## TASK PROMPT
Scan the entries below for the word "where" and copy every line in which it occurs.

=== Begin Enclosure ===

-- ==== Sys2Proof/Machine/Fetch.lean ====
section
/-! DEFINITION. What the machine does next: the hardware reset first, then the sequencer's micro-step at
`pc = (LSTATE, ISTEP)`, the exchange a `RECV` waits for, or the host's next access. And where an instruction
stands so that the next step runs it. -/

namespace Sys2Proof.Machine

/-- What a step does. -/
inductive Turn where
  /-- It runs an instruction in a state. -/
  | run (i : Instr) (s : State)
  /-- It runs no instruction and gives this state. -/
  | next (s : State)
  /-- No rule enables a step (log 15). -/
  | stuck
  deriving DecidableEq, Repr

/-- The sequencer's micro-step while `INIT` runs (41_link_layer.md R186 to R192): the port operation at the
pc, with its arguments from `LCFG`. At `(Initializing, 4)` with no power configured it only ends `INIT`. -/
def State.microStep (s : State) : Turn :=
  match s.lstate, s.istep.toNat with
  | .resetting, 0 => .run (.reset s.lcfg.resetPin) s
  | .resetting, 1 => .run (.reset s.lcfg.resetPin) s
  | .initializing, 0 => .run (.bringup s.lcfg.csPin s.lcfg.irqPin) s
  | .initializing, 1 => .run (.setfreq s.lcfg.freq) s
  | .initializing, 2 => .run (.setaddr s.lcfg.addr) s
  | .initializing, 3 => .run (.setpromisc false) s
  | .initializing, 4 =>
    if s.lcfg.txpEn then .run (.settxpower s.lcfg.txp s.params.useBoostPin) s else .next s.initDone
  | _, _ => .stuck

/-- The host's next access, taken from its queue: a write to `CMD` issues a command, another write changes a
register, a read returns a value, `LOADRX` presents a frame or other bytes (20_memory.md R100 to R102, log 7,
log 13). With nothing issued the block waits (70_reset_and_hazards.md R280). -/
def State.hostTurn (s : State) : Turn :=
  match s.host with
  | [] => .next s
  | .write n v :: rest =>
    if n = 0x00 then .run (decodeCmd (BitVec.ofNat 8 (tc 8 v))) { s with host := rest }
    else .next ({ s with host := rest }.hostWrite n v)
  | .read n :: rest => .next { s with host := rest, hostReads := s.hostReads ++ [s.hostRead n] }
  | .loadRx bytes :: rest =>
    match decodeFrame s.params.byteOrder bytes with
    | .ok i => .run i { s with host := rest }
    | .error _ => .next ({ s with host := rest }.loadRx bytes)

/-- What the machine does next. -/
def State.turn (s : State) : Turn :=
  if s.resetReq then .next s.hardReset
  else
    match s.lstate with
    | .resetting | .initializing => s.microStep
    | .faulted => if s.istep = 0 then .next s.blink else .stuck
    | .uninitialized | .ready => if s.rxWait then .run (.recvbytes s.rxTmoEn s.rxTmo) s else s.hostTurn

/-- A state whose next step takes the host access `op`: it comes first in the host's queue, and the block is
made idle if it was not. -/
def State.placeHost (op : HostOp) (s : State) : State :=
  if s.lstate = .uninitialized ∨ s.lstate = .ready then
    { s with host := op :: s.host, resetReq := false, rxWait := false }
  else
    { s.setPc .uninitialized 0 with host := op :: s.host, resetReq := false, rxWait := false }

/-- A state whose next step is the port operation with number `op` and zero arguments: the pc and the
configuration fields from which the block issues it (log 12). `SENDBYTES` is issued by a `SEND` of the empty
buffer. A reserved number has no such state. -/
def State.placePort (op : BitVec 4) (s : State) : State :=
  let s1 := { s with resetReq := false, rxWait := false }
  match op.toNat with
  | 0 => { s1.setPc .resetting 0 with lcfg := { s.lcfg with resetPin := 0 } }
  | 1 => { s1.setPc .initializing 0 with lcfg := { s.lcfg with csPin := 0, irqPin := 0 } }
  | 2 => { s1.setPc .initializing 1 with lcfg := { s.lcfg with freq := 0 } }
  | 3 => { s1.setPc .initializing 2 with lcfg := { s.lcfg with addr := 0 } }
  | 4 => s1.setPc .initializing 3
  | 5 =>
    { s1.setPc .initializing 4 with
      lcfg := { s.lcfg with txpEn := true, txp := 0 }
      params := { s.params with useBoostPin := false } }
  | 6 => { s1.setPc .ready 0 with txlen := 0, host := .write 0x00 0x11 :: s.host }
  | 7 => { s1.setPc .ready 0 with rxWait := true, rxTmoEn := false, rxTmo := 0 }
  | _ => s

/-- A state whose next step runs the instruction of a table word (log 12). -/
def State.place (c : Code) (s : State) : State :=
  match c with
  | .cmd b => s.placeHost (.write 0x00 b.toNat)
  | .frame bytes => s.placeHost (.loadRx bytes)
  | .port op _ => s.placePort op

end Sys2Proof.Machine
end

=== End Enclosure ===

## REPLY
`pc = (LSTATE, ISTEP)`, the exchange a `RECV` waits for, or the host's next access. And where an instruction
inductive Turn where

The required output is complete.